Directions for this task ->
Wherever "meet" occurs in the entries, copy the line that holds it.

Collected data entries
▼
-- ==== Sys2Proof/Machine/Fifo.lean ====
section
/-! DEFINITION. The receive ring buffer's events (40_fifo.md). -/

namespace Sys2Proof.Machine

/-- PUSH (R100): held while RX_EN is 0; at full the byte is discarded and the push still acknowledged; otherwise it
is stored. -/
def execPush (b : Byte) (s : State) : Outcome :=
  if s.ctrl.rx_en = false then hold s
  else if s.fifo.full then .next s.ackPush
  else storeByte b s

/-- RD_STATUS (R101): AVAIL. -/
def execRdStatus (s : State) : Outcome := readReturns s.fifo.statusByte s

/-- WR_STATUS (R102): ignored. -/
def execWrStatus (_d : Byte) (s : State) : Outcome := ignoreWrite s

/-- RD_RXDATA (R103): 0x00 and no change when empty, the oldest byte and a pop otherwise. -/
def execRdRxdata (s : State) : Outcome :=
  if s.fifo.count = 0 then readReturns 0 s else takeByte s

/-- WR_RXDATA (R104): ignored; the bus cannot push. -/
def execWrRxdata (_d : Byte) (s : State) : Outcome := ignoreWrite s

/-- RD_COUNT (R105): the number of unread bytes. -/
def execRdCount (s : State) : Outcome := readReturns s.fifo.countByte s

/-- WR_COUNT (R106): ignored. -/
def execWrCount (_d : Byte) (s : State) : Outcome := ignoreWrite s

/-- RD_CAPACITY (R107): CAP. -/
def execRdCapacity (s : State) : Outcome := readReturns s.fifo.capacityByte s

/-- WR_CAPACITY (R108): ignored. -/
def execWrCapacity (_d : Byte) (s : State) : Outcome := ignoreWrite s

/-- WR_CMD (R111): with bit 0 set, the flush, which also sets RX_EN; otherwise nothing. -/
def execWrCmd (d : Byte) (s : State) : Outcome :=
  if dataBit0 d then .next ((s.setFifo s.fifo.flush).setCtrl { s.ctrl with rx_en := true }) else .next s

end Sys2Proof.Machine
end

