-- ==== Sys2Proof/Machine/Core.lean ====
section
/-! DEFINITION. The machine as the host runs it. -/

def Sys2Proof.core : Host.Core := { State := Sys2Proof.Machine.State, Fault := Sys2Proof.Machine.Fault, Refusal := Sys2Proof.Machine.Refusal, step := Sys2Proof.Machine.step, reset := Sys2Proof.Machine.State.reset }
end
▲
▼
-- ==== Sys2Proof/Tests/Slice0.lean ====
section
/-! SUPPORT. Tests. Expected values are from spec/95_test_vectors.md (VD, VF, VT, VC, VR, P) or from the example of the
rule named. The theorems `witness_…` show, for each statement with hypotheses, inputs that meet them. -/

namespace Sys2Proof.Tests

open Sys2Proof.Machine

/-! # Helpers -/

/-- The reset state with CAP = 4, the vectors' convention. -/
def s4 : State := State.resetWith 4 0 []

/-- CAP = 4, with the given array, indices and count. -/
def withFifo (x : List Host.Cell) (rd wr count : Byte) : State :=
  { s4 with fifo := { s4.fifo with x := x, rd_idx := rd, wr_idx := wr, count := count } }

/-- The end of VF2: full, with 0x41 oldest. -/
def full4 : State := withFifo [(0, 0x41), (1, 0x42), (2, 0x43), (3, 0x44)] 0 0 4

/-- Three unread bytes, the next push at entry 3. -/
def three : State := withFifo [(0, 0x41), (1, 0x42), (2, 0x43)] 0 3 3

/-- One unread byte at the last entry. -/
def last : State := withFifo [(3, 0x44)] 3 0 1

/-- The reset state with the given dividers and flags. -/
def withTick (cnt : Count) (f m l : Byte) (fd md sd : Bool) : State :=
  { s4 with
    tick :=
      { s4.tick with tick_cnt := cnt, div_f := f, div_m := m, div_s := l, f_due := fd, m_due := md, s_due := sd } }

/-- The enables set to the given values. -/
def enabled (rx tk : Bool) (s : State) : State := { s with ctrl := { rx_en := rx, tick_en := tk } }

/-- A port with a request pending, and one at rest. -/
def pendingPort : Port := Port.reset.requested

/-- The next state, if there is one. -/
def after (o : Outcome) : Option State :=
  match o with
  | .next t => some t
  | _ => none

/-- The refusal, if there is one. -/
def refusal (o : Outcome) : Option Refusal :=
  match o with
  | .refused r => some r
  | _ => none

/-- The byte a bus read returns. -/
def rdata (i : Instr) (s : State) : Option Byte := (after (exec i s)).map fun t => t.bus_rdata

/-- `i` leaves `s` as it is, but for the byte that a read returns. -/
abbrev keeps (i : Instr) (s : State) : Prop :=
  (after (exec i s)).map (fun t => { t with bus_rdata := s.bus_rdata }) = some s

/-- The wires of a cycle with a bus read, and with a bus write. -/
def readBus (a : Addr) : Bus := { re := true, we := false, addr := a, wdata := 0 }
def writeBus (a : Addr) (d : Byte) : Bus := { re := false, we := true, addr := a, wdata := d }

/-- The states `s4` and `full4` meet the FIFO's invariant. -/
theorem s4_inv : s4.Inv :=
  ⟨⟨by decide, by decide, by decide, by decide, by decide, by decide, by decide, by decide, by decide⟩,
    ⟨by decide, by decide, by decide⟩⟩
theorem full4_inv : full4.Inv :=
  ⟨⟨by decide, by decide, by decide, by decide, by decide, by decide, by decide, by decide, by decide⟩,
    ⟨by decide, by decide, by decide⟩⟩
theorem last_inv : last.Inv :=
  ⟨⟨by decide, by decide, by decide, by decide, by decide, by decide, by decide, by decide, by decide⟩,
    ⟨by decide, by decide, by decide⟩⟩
▲
Exercise result ->
rule named. The theorems `witness_…` show, for each statement with hypotheses, inputs that meet them. -/
/-- The states `s4` and `full4` meet the FIFO's invariant. -/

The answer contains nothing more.